39. The applicant complained under Article 6 of the Convention that the administrative-offence proceedings against him had been unfair because there had been no prosecuting party. Having regard to the facts of the case, the submissions of the parties and its findings under Article 10, the Court considers that there is no need to give a separate ruling on the admissibility and the merits of the complaint under Article 6 (see Centre for Legal Resources on behalf of Valentin Câmpeanu v. Romania [GC], no. 47848/08, § 156, ECHR 2014).

III. APPLICATION OF ARTICLE 41 OF THE CONVENTION

40. Article 41 of the Convention provides:

“If the Court finds that there has been a violation of the Convention or the Protocols thereto, and if the internal law of the High Contracting Party concerned allows only partial reparation to be made, the Court shall, if necessary, afford just satisfaction to the injured party.”

A. Damage

41. The applicant asked for compensation in respect of non-pecuniary damage, and left it to the Court to determine the amount.

42. The Government submitted that the claim was unsubstantiated.

43. The Court awards the applicant 7,500 euros (EUR) in respect of non‑pecuniary damage, plus any tax that may be chargeable.

B. Costs and expenses

44. The applicant did not claim costs and expenses. Accordingly, there is no call to make an award under this head.

C. Default interest

45. The Court considers it appropriate that the default interest rate should be based on the marginal lending rate of the European Central Bank, to which should be added three percentage points.

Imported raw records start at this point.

theorem Coded.imulh (u : VUnit) (g : BitVec 4) (d a b : BitVec 9) (m : BitVec 4) (t : BitVec 5) : Coded.Statement (.imulh u g d a b m t) := by
  refine Coded.of_packed (k := (.v u)) (top := 56) (n := 8) (op := 35) (fs := [⟨4, g, 52⟩, ⟨9, d, 43⟩, ⟨9, a, 34⟩, ⟨9, b, 25⟩, ⟨4, m, 12⟩, ⟨5, t, 7⟩]) rfl rfl rfl rfl rfl (by decide) (by decide) fun x ho hf => ?_
  have ho : fld x 56 8 = 35 := ho
  have e_g : fb x 52 4 = g := fb_eq _ _ _ (hf _ (.head _))
  have e_d : fb x 43 9 = d := fb_eq _ _ _ (hf _ (.tail _ (.head _)))
  have e_a : fb x 34 9 = a := fb_eq _ _ _ (hf _ (.tail _ (.tail _ (.head _))))
  have e_b : fb x 25 9 = b := fb_eq _ _ _ (hf _ (.tail _ (.tail _ (.tail _ (.head _)))))
  have e_m : fb x 12 4 = m := fb_eq _ _ _ (hf _ (.tail _ (.tail _ (.tail _ (.tail _ (.head _))))))
  have e_t : fb x 7 5 = t := fb_eq _ _ _ (hf _ (.tail _ (.tail _ (.tail _ (.tail _ (.tail _ (.head _)))))))
  unfold readSlot readV
  rw [ho, e_g, e_d, e_a, e_b, e_m, e_t]
  rfl

theorem Coded.iand (u : VUnit) (g : BitVec 4) (d a b : BitVec 9) (m : BitVec 4) (t : BitVec 5) : Coded.Statement (.iand u g d a b m t) := by
  refine Coded.of_packed (k := (.v u)) (top := 56) (n := 8) (op := 36) (fs := [⟨4, g, 52⟩, ⟨9, d, 43⟩, ⟨9, a, 34⟩, ⟨9, b, 25⟩, ⟨4, m, 12⟩, ⟨5, t, 7⟩]) rfl rfl rfl rfl rfl (by decide) (by decide) fun x ho hf => ?_
  have ho : fld x 56 8 = 36 := ho
  have e_g : fb x 52 4 = g := fb_eq _ _ _ (hf _ (.head _))
  have e_d : fb x 43 9 = d := fb_eq _ _ _ (hf _ (.tail _ (.head _)))
  have e_a : fb x 34 9 = a := fb_eq _ _ _ (hf _ (.tail _ (.tail _ (.head _))))
  have e_b : fb x 25 9 = b := fb_eq _ _ _ (hf _ (.tail _ (.tail _ (.tail _ (.head _)))))
  have e_m : fb x 12 4 = m := fb_eq _ _ _ (hf _ (.tail _ (.tail _ (.tail _ (.tail _ (.head _))))))
  have e_t : fb x 7 5 = t := fb_eq _ _ _ (hf _ (.tail _ (.tail _ (.tail _ (.tail _ (.tail _ (.head _)))))))
  unfold readSlot readV
  rw [ho, e_g, e_d, e_a, e_b, e_m, e_t]
  rfl

theorem Coded.ior (u : VUnit) (g : BitVec 4) (d a b : BitVec 9) (m : BitVec 4) (t : BitVec 5) : Coded.Statement (.ior u g d a b m t) := by
  refine Coded.of_packed (k := (.v u)) (top := 56) (n := 8) (op := 37) (fs := [⟨4, g, 52⟩, ⟨9, d, 43⟩, ⟨9, a, 34⟩, ⟨9, b, 25⟩, ⟨4, m, 12⟩, ⟨5, t, 7⟩]) rfl rfl rfl rfl rfl (by decide) (by decide) fun x ho hf => ?_
  have ho : fld x 56 8 = 37 := ho
  have e_g : fb x 52 4 = g := fb_eq _ _ _ (hf _ (.head _))
  have e_d : fb x 43 9 = d := fb_eq _ _ _ (hf _ (.tail _ (.head _)))
  have e_a : fb x 34 9 = a := fb_eq _ _ _ (hf _ (.tail _ (.tail _ (.head _))))
  have e_b : fb x 25 9 = b := fb_eq _ _ _ (hf _ (.tail _ (.tail _ (.tail _ (.head _)))))
  have e_m : fb x 12 4 = m := fb_eq _ _ _ (hf _ (.tail _ (.tail _ (.tail _ (.tail _ (.head _))))))
  have e_t : fb x 7 5 = t := fb_eq _ _ _ (hf _ (.tail _ (.tail _ (.tail _ (.tail _ (.tail _ (.head _)))))))
  unfold readSlot readV
  rw [ho, e_g, e_d, e_a, e_b, e_m, e_t]
  rfl
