/-- R384: the state in which a facet that traps is to write its frame: TFRAME has been walked. -/
def State.trapped (s : State) (c n : Nat) (x : TrapInfo) : State :=
  (s.meetWalk (s.facet c n).pasid (s.facet c n).tframe.toNat (geodeOf c)).modFacet c n fun f => f.trapped x

/-- R384, R390: what the frame step of a trap leaves, and whether the frame was written. -/
def State.trapWrite (s : State) (c n : Nat) (x : TrapInfo) : State × Bool :=
  (s.trapped c n x).writeFrame c n x.word x.info ((s.trapped c n x).facet c n).progClock

/-- R322, R384: the state after the frame step, the frame and its page noted. -/
def State.framed (s : State) (c n : Nat) (x : TrapInfo) : State :=
  (s.trapWrite c n x).1.modFacet c n fun f =>
    { f with
      frameOk := (s.trapWrite c n x).2
      framePage := if (s.trapWrite c n x).2 then (s.trapWrite c n x).1.framePage ((s.trapped c n x).facet c n) else none }

/-- R384, R385: a trap outside a handler parks on its first condition that fails, or enters the handler. -/
theorem State.takeTrapOf_program {s : State} {c n : Nat} (x : TrapInfo) (hi : (s.facet c n).intrap = false) :
    s.takeTrapOf c n x
      = if x.parks then (s.framed c n x).park c n x.cause.code
        else if !tbaseOk ((s.trapped c n x).core c) ((s.trapped c n x).facet c n) then (s.framed c n x).park c n 0x20
        else if !(s.trapWrite c n x).2 then (s.framed c n x).park c n 0x22
        else (s.framed c n x).modFacet c n Facet.enterHandler := by
  unfold State.takeTrapOf
  dsimp only
  rw [hi]
  rfl

section
variable (s : State) (c n : Nat) (x : TrapInfo)

theorem State.facet_trapped : (s.trapped c n x).facet c n = (s.facet c n).trapped x := by
  rw [State.trapped, State.facet_modFacet_same, State.facet_of_core (State.core_meetWalk _ _ _ _ _)]

/-- R384: a trap's own fields say nothing of where its handler begins. -/
theorem State.tbaseOk_trapped : tbaseOk ((s.trapped c n x).core c) ((s.trapped c n x).facet c n) = tbaseOk (s.core c) (s.facet c n) := by
  rw [State.facet_trapped, State.trapped, State.core_modFacet_same, State.core_meetWalk]
  rfl

/-- R384: a trap writes its frame where TFRAME translates once it has been walked. -/
theorem State.trapWrite_written :
    (s.trapWrite c n x).2
      = ((s.meetWalk (s.facet c n).pasid (s.facet c n).tframe.toNat (geodeOf c)).framePlace (s.facet c n)).isSome := by
  rw [State.trapWrite, State.writeFrame_written, State.facet_trapped]
  exact congrArg _ (((State.SameTables.start _).modFacet _ _ _).framePlace rfl rfl)

theorem State.facet_framed :
    (s.framed c n x).facet c n = { (s.facet c n).trapped x with
      frameOk := (s.trapWrite c n x).2
      framePage := if (s.trapWrite c n x).2 then (s.trapWrite c n x).1.framePage ((s.trapped c n x).facet c n) else none } := by
  rw [State.framed, State.facet_modFacet_same, State.facet_of_core (t := (s.trapWrite c n x).1) (State.core_writeFrame _ _ _ _ _ _ _),
    State.facet_trapped]

/-- R385: a trap that no condition parks enters the handler from the facet that the frame step leaves. -/
theorem State.facet_takeTrapOf_enters (hi : (s.facet c n).intrap = false) (hp : x.parks = false)
    (hb : tbaseOk (s.core c) (s.facet c n) = true)
    (hw : ((s.meetWalk (s.facet c n).pasid (s.facet c n).tframe.toNat (geodeOf c)).framePlace (s.facet c n)).isSome = true) :
    (s.takeTrapOf c n x).facet c n = ((s.framed c n x).facet c n).enterHandler := by
  rw [State.takeTrapOf_program x hi, hp, State.tbaseOk_trapped, hb, State.trapWrite_written, hw]
  exact State.facet_modFacet_same _ _ _ _

end

end Sys2Proof.Machine
end

section
/-! SUPPORT. The commit of a bundle that traps after it (R145, R385, R386, R389). -/

namespace Sys2Proof.Machine

/-! ### TCAUSE (R389) -/

section
variable (x : TrapInfo)

theorem TrapCause.code_lt (c : TrapCause) : c.code < 32 := by
  cases c <;> decide

theorem TrapInfo.wbits_word_cause : wbits x.word 4 0 = x.cause.code := by
  have hc := x.cause.code_lt
  simp only [wbits, nbits, TrapInfo.word, BitVec.toNat_ofNat]
  split <;> omega

/-- R389: NEXT is set for the causes that trap after their bundle. -/
theorem TrapInfo.getLsbD_word_next : x.word.getLsbD 30 = decide (x.cause = .sys ∨ x.cause = .trapi) := by
  have hc := x.cause.code_lt
  have hd := x.detail.isLt
  have hm := x.fmask.isLt
  have hs := x.fslot.isLt
  have hn := x.hnum.isLt
  have hf := x.fcode.isLt
  rw [TrapInfo.word, BitVec.getLsbD_ofNat, Nat.testBit_eq_decide_div_mod_eq]
  have hlow : x.cause.code + x.detail.toNat * 2 ^ 5 + x.fmask.toNat * 2 ^ 10 + x.fslot.toNat * 2 ^ 18 + x.hnum.toNat * 2 ^ 21
      + x.fcode.toNat * 2 ^ 26 < 2 ^ 30 := by omega
  generalize x.cause.code + x.detail.toNat * 2 ^ 5 + x.fmask.toNat * 2 ^ 10 + x.fslot.toNat * 2 ^ 18 + x.hnum.toNat * 2 ^ 21
      + x.fcode.toNat * 2 ^ 26 = low at hlow
  by_cases h : x.cause = .sys ∨ x.cause = .trapi
  · have hbit : (low + 2 ^ 30) / 2 ^ 30 = 1 := by omega
    rw [if_pos h, decide_eq_true h, hbit]
    rfl
  · have hbit : (low + 0) / 2 ^ 30 = 0 := by omega
    rw [if_neg h, decide_eq_false h, hbit]
    rfl

end

/-! ### The committed facet -/

/-- What the choice of the next place leaves of a facet: the facet with its place, its loops and its guards blank. -/
def Facet.placeless (f : Facet) : Facet := { f with pc := 0, bank := false, lstk := [], lsDepth := 0, rotBase := 0, g := 0, poison := [] }

theorem Facet.placeless_rotate (f : Facet) : f.rotate.placeless = f.placeless := by
  cases h : f.rotRegion with
  | none => rw [Facet.rotate_of_none h]
  | some r => rw [Facet.rotate_of_some h]; rfl

theorem Facet.placeless_endMatch (f : Facet) (next : Nat) : (f.endMatch next).placeless = f.placeless := by
  unfold Facet.endMatch
  split
  · rfl
  · dsimp only
    split
    · split
      · exact (Facet.placeless_rotate _ :)
      · rfl
    · rfl

theorem Facet.placeless_continueAt (f : Facet) (l : Latch) : (f.continueAt l).placeless = f.placeless := by
  unfold Facet.continueAt
  split
  · rfl
  · split
    · rfl
    · split
      · rfl
      · exact f.placeless_endMatch _

/-- What a trap reads of its facet beside its registers. -/
def Facet.entry (f : Facet) := (f.intrap, f.tbase, f.tframe, f.pasid, f.clock)

theorem Facet.entry_of_placeless {f g : Facet} (h : f.placeless = g.placeless) : f.entry = g.entry :=
  (congrArg Facet.entry h :)

/-- R34: a commit moves the logical clock of its facet; what else a trap reads of it stands. -/
theorem State.entry_committed (s : State) (core : Nat) :
    ((s.committed core).facet core (s.core core).run).entry = (s.facet core (s.core core).run).stamped.entry := by
  rw [State.facet_committed, Facet.entry_of_placeless (Facet.placeless_continueAt _ _)]
  exact (congrArg Facet.entry (Core.landDue_stamped_control (s.core core) (s.core core).run) :)

theorem State.segs_committed (s : State) (core : Nat) : ((s.committed core).core core).segs = (s.core core).segs := by
  rw [State.core_committed]
  exact (congrArg Core.segs (Core.landDue_frame _ _) :)

/-- R384: where a handler begins rests on TBASE and the segments of the store. -/
theorem tbaseOk_congr {k t : Core} {f g : Facet} (hs : t.segs = k.segs) (hb : g.tbase = f.tbase) : tbaseOk t g = tbaseOk k f := by
  rw [tbaseOk, Core.sysAt, hs, hb, tbaseOk, Core.sysAt]

/-! ### Withdrawing (R240, R343) -/

theorem State.facet_withdraw (s : State) (c n : Nat) : (s.withdraw c n).facet c n = { s.facet c n with pbar := 0, tsyncMet := false } :=
  State.facet_modFacet_same _ _ _ _

theorem State.segs_withdraw (s : State) (c n : Nat) : ((s.withdraw c n).core c).segs = (s.core c).segs := by
  have hcore : (s.withdraw c n).core c = (s.core c).modFacet n fun f => { f with pbar := 0, tsyncMet := false } :=
    State.core_modFacet_same _ _ _ _
  rw [hcore]
  rfl
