-- ==== Sys2Proof/Machine/Calendar.lean ====
section
/-! DEFINITION. The calendar: reading a calendar second as fields and back (R81, R82), match patterns (R90), and
the search of a resolution (R93). -/

namespace Sys2Proof.Machine

open Sys2Proof

/-- The leap rule (R81). -/
def leapYear (y : Nat) : Bool := y % 4 = 0 && (y % 100 ≠ 0 || y % 400 = 0)

/-- Days of a year (R81). -/
def yearLength (y : Nat) : Nat := if leapYear y then 366 else 365

/-- Days of the years 2000 to 2000 + n - 1 (R81), as 365 a year and one for each leap year among them. -/
def daysBeforeYear (n : Nat) : Nat := 365 * n + (n + 3) / 4 + (n + 399) / 400 - (n + 99) / 100

/-- The number of whole years from 2000 that end before day `d` (R81). -/
def yearIndex (d : Nat) : Nat := if daysBeforeYear (d / 365) ≤ d then d / 365 else d / 365 - 1

/-- Table 4-3. -/
def monthLengths (y : Nat) : List Nat :=
  [31, if leapYear y then 29 else 28, 31, 30, 31, 30, 31, 31, 30, 31, 30, 31]

/-- The months passed within a list of month lengths and the days left over, for a count of days. -/
def monthWalk : List Nat → Nat → Nat × Nat
  | [], d => (0, d)
  | m :: ms, d => if d < m then (0, d) else ((monthWalk ms (d - m)).1 + 1, (monthWalk ms (d - m)).2)

/-- A calendar second read as fields. -/
structure Reading where
  year : Nat
  month : Nat
  day : Nat
  hour : Nat
  minute : Nat
  second : Nat
  weekday : Nat
deriving DecidableEq, Repr

/-- The weekday of a day number, 1 Monday to 7 Sunday (R82). -/
def weekdayOf (d : Nat) : Nat := (d + 5) % 7 + 1

/-- The reading of second `t` of day `d` (R81, R82). -/
def readingOf (d t : Nat) : Reading :=
  let m := monthWalk (monthLengths (2000 + yearIndex d)) (d - daysBeforeYear (yearIndex d))
  { year := 2000 + yearIndex d, month := m.1 + 1, day := m.2 + 1, hour := t / 3600, minute := t % 3600 / 60,
    second := t % 60, weekday := weekdayOf d }

/-- The reading of a calendar second (R81, R82). -/
def readSecond (c : Nat) : Reading := readingOf (c / 86400) (c % 86400)

/-- The reverse reading (R81). -/
def secondOfFields (year month day hour minute second : Nat) : Nat :=
  (daysBeforeYear (year - 2000) + ((monthLengths year).take (month - 1)).sum + (day - 1)) * 86400
    + (hour * 3600 + minute * 60 + second)

/-- The length of month `m` of year `y`, 0 where there is no such month. -/
def monthLength (y m : Nat) : Nat := if m = 0 then 0 else (monthLengths y).getD (m - 1) 0

/-- The calendar second that the six fields of a SET_CALENDAR name, if they are valid (R85). -/
def calendarSecondOf (f : CalendarFields) : Option Nat :=
  let y := f.year.toNat
  let mo := f.month.toNat
  let d := f.day.toNat
  if 2000 ≤ y ∧ y ≤ 2399 ∧ 1 ≤ d ∧ d ≤ monthLength y mo ∧ f.hour.toNat ≤ 23 ∧ f.minute.toNat ≤ 59
      ∧ f.second.toNat ≤ 59 then
    some (secondOfFields y mo d f.hour.toNat f.minute.toNat f.second.toNat)
  else none

/-! ### Patterns -/

/-- An absent field matches any value (R90). -/
def fieldMatches (p : Option Nat) (v : Nat) : Bool :=
  match p with
  | none => true
  | some x => x = v

/-- The day, month and weekday fields against a day number (R90). -/
def Pattern.matchesDay (p : Pattern) (d : Nat) : Bool :=
  fieldMatches p.day (readingOf d 0).day && fieldMatches p.month (readingOf d 0).month
    && fieldMatches p.weekday (weekdayOf d)

/-- The hour, minute and second fields against a second of the day (R90). -/
def Pattern.matchesTime (p : Pattern) (t : Nat) : Bool :=
  fieldMatches p.hour (t / 3600) && fieldMatches p.minute (t % 3600 / 60) && fieldMatches p.second (t % 60)

/-- The pattern matches calendar second `c` (R90). -/
def Pattern.matchesSecond (p : Pattern) (c : Nat) : Bool :=
  p.matchesDay (c / 86400) && p.matchesTime (c % 86400)

/-! ### The search -/

/-- The first answer of `f` at `k`, `k + 1`, ..., over `n` places. -/
def firstFrom (f : Nat → Option Nat) : Nat → Nat → Option Nat
  | 0, _ => none
  | n + 1, k =>
    match f k with
    | some x => some x
    | none => firstFrom f n (k + 1)

/-- The first second of the minute beginning at second `start` of the day, not before `lo`, that fits. -/
def Pattern.firstInMinute (p : Pattern) (start lo : Nat) : Option Nat :=
  match p.second with
  | none => if lo - start ≤ 59 then some (start + (lo - start)) else none
  | some v => if lo - start ≤ v ∧ v ≤ 59 then some (start + v) else none

/-- The first second of hour `h`, not before `lo`, that fits. -/
def Pattern.firstInHour (p : Pattern) (lo h : Nat) : Option Nat :=
  if fieldMatches p.hour h then
    firstFrom (fun m => if fieldMatches p.minute m then p.firstInMinute (h * 3600 + m * 60) lo else none) 60 0
  else none

/-- The first second of a day, not before `lo`, whose hour, minute and second fit. -/
def Pattern.firstOfDay (p : Pattern) (lo : Nat) : Option Nat :=
  firstFrom (p.firstInHour lo) (24 - lo / 3600) (lo / 3600)

/-- The distance from base second `b` to the first fitting second of the `j`-th day from that of `b + 1`. -/
def Pattern.distanceInDay (p : Pattern) (b j : Nat) : Option Nat :=
  if p.matchesDay (((b + 1) / 86400 + j) % Config.calendarDays) then
    (p.firstOfDay (if j = 0 then (b + 1) % 86400 else 0)).map fun t => ((b + 1) / 86400 + j) * 86400 + t - b
  else none

/-- The search of a resolution (R93): the least distance of 1 to the horizon at which the pattern matches the
calendar second counted forward from base second `b` through the wrap, day by day. -/
def Pattern.resolve (p : Pattern) (b : Nat) : Option Nat :=
  match firstFrom (p.distanceInDay b) 1462 0 with
  | some d => if d ≤ Config.horizon then some d else none
  | none => none

/-! ### The calendar of the time unit -/

/-- The calendar second at tick `t` (R80). -/
def TimeUnit.secondAt (u : TimeUnit) (t : Nat) : Nat :=
  (u.anchorSecond + (t - u.anchorTick.toNat) / Config.ticksPerSecond) % Config.calendarSpan

/-- The ticks into the calendar second at tick `t` (R80). -/
def TimeUnit.intoSecond (u : TimeUnit) (t : Nat) : Nat := (t - u.anchorTick.toNat) % Config.ticksPerSecond

/-- The tick at which the calendar second at tick `t` began (R88). -/
def TimeUnit.secondBegin (u : TimeUnit) (t : Nat) : Nat :=
  u.anchorTick.toNat + (t - u.anchorTick.toNat) / Config.ticksPerSecond * Config.ticksPerSecond

/-- The first boundary tick after tick `t` (R74). -/
def TimeUnit.boundaryAfter (u : TimeUnit) (t : Nat) : Nat := u.secondBegin t + Config.ticksPerSecond

end Sys2Proof.Machine
end

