-- ==== Sys2Proof/Machine/Lines.lean ====
section
/-! DEFINITION. The line block: line actions, pulse ends, density clocks, the halt effect (file 03), and the
commands LINE_SETUP and LINE_FORCE. -/

namespace Sys2Proof.Machine

open Sys2Proof

/-! ### Line actions on a line record -/

/-- DRIVE on an enabled line (R50). -/
def Line.drive (v : Level) (x : Line) : Line := { x with mode := .held v }

/-- TOGGLE: inverts the stored held level (R51). -/
def Line.toggle (x : Line) : Line :=
  match x.held? with
  | some v => { x with mode := .held v.opposite }
  | none => x

/-- PULSE at tick `t` (R52). -/
def Line.pulse (t : Tick) (p : Level) (width : Nat) (x : Line) : Line :=
  match x.held? with
  | some v => { x with mode := .pulsing v p (satTick t width) }
  | none => x

/-- DENSITY: the pending pair of a line in DENSITY, else a pattern from position 0 (R53). -/
def Line.startDensity (d : Density) (x : Line) : Line :=
  match x.mode with
  | .disabled => x
  | .held v => { x with mode := .density v d 0 none 0 }
  | .pulsing v _ _ => { x with mode := .density v d 0 none 0 }
  | .density v now k _ elapsed => { x with mode := .density v now k (some d) elapsed }

/-- The effect of a line action, taken at tick `t`, on an enabled line; the actions on slots are none of the
line block's (R49). -/
def Line.act (t : Tick) (a : Action) (x : Line) : Line :=
  match a with
  | .drive _ v => x.drive v
  | .toggle _ => x.toggle
  | .pulse _ v w => x.pulse t v w
  | .density _ d => x.startDensity d
  | .start _ => x
  | .stop _ => x
  | .mark => x

/-- Takes a line action on line `l` at the timebase: a DISABLED line is left as it is (R49). -/
def actOnLine (l : LineId) (a : Action) (s : State) : State :=
  if s.lines[l].enabled then setLine l (s.lines[l].act s.time.timebase a) s else s

/-! ### The halt effect -/

/-- The halt effect on one line: an enabled line is HELD at its safe level (R68). -/
def Line.haltEffect (x : Line) : Line := if x.enabled then { x with mode := .held x.safe } else x

/-- The halt effect on every line (R68). -/
def haltLines (s : State) : State := { s with lines := s.lines.map Line.haltEffect }

/-! ### Pulse end and density clock -/

/-- PULSE_END (R55): taken when the timebase stands at or beyond the pulse end tick of a PULSING line. -/
def execPulseEnd (l : LineId) (s : State) : Host.Outcome State Fault Refusal :=
  .next (match s.lines[l].mode with
    | .pulsing v _ e => if s.time.reached e then setLine l { s.lines[l] with mode := .held v } s else s
    | .disabled => s
    | .held _ => s
    | .density _ _ _ _ _ => s)

/-- Reference periods in one density clock (R53, R58). -/
def Density.divider (d : Density) : Nat := 2 ^ d.code.val

/-- The end of a density clock of a pattern (R58): the position advances; where it returns from 65,535 to 0, the
frame start applies the pending pair (R60). -/
def LineMode.clock (v : Level) (now : Density) (k : BitVec 16) (next : Option Density) (elapsed : Nat) : LineMode :=
  if k = 0xFFFF then .density v (next.getD now) 0 none (elapsed - now.divider)
  else .density v now (k + 1) next (elapsed - now.divider)

/-- DENSITY_CLOCK (R58): taken when the reference periods of the density clock have passed. -/
def execDensityClock (l : LineId) (s : State) : Host.Outcome State Fault Refusal :=
  .next (match s.lines[l].mode with
    | .density v now k next elapsed =>
      if now.divider ≤ elapsed then setLine l { s.lines[l] with mode := LineMode.clock v now k next elapsed } s else s
    | .disabled => s
    | .held _ => s
    | .pulsing _ _ _ => s)

/-- FRAME_START (R60): the density clock whose end brings the position from 65,535 to 0. -/
def execFrameStart (l : LineId) (s : State) : Host.Outcome State Fault Refusal :=
  .next (match s.lines[l].mode with
    | .density v now k next elapsed =>
      if k = 0xFFFF ∧ now.divider ≤ elapsed then
        setLine l { s.lines[l] with mode := LineMode.clock v now k next elapsed } s
      else s
    | .disabled => s
    | .held _ => s
    | .pulsing _ _ _ => s)

/-- One reference period of a line's density generator (R58). -/
def Line.referencePeriod (x : Line) : Line :=
  match x.mode with
  | .density v now k next elapsed => { x with mode := .density v now k next (elapsed + 1) }
  | .disabled => x
  | .held _ => x
  | .pulsing _ _ _ => x

/-! ### LINE_SETUP and LINE_FORCE -/

/-- A line record after an accepted LINE_SETUP (R63 to R65). -/
def Line.setUp (c : LineSetup) (halted : Bool) (x : Line) : Line :=
  if c.enable then
    if halted then { safe := c.safe, mode := .held c.safe }
    else if x.enabled then { x with safe := c.safe }
    else { safe := c.safe, mode := .held c.initial }
  else { safe := c.safe, mode := .disabled }

/-- The result of an accepted LINE_SETUP (R65). -/
def Line.setupResult (x : Line) : Result := .lineSetup x.stateCode x.safe x.held? x.pinLevel

/-- The result of an accepted LINE_FORCE (R67). -/
def Line.forceResult (x : Line) : Result := .lineForce x.stateCode x.held? x.densityPending x.pinLevel

/-- Takes a LINE_SETUP (R63 to R65). -/
def takeLineSetup (f : LineSetupFields) (s : State) : State × Answer :=
  match lineSetupOf f with
  | none => (s, .complete .badParam .zero)
  | some c =>
    (setLine c.line (s.lines[c.line].setUp c s.halted) s,
      .complete .ok (s.lines[c.line].setUp c s.halted).setupResult)

/-- The line and action a LINE_FORCE carries, if its word is a valid line action (R66 steps 1 and 2). -/
def forceOf (w : ActionWord) : Option (LineId × Action) :=
  (actionOf w).bind fun a => a.line?.map fun l => (l, a)

/-- Takes a LINE_FORCE (R66, R67). -/
def takeLineForce (w : ActionWord) (s : State) : State × Answer :=
  match forceOf w with
  | none => (s, .complete .badParam .zero)
  | some (l, a) =>
    if s.halted then (s, .complete .halted .zero)
    else if s.lines[l].enabled then
      (actOnLine l a s, .complete .ok (s.lines[l].act s.time.timebase a).forceResult)
    else (s, .complete .lineDisabled .zero)

end Sys2Proof.Machine
end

FOR THESE REASONS, THE COURT, UNANIMOUSLY,

1. Declares the complaint concerning the applicant’s conviction for shouting slogans during an assembly admissible;

2. Holds that there has been a violation of Article 10 of the Convention;

3. Holds that there is no need to examine the complaint under Article 6 of the Convention;

4. Holds

(a) that the respondent State is to pay the applicant, within three months from the date on which the judgment becomes final in accordance with Article 44 § 2 of the Convention, EUR 7,500 (seven thousand five hundred euros), plus any tax that may be chargeable, in respect of non-pecuniary damage, to be converted into the currency of the respondent State at the rate applicable at the date of settlement;

(b) that from the expiry of the above-mentioned three months until settlement simple interest shall be payable on the above amount at a rate equal to the marginal lending rate of the European Central Bank during the default period plus three percentage points.

Done in English, and notified in writing on 20 July 2021, pursuant to Rule 77 §§ 2 and 3 of the Rules of Court.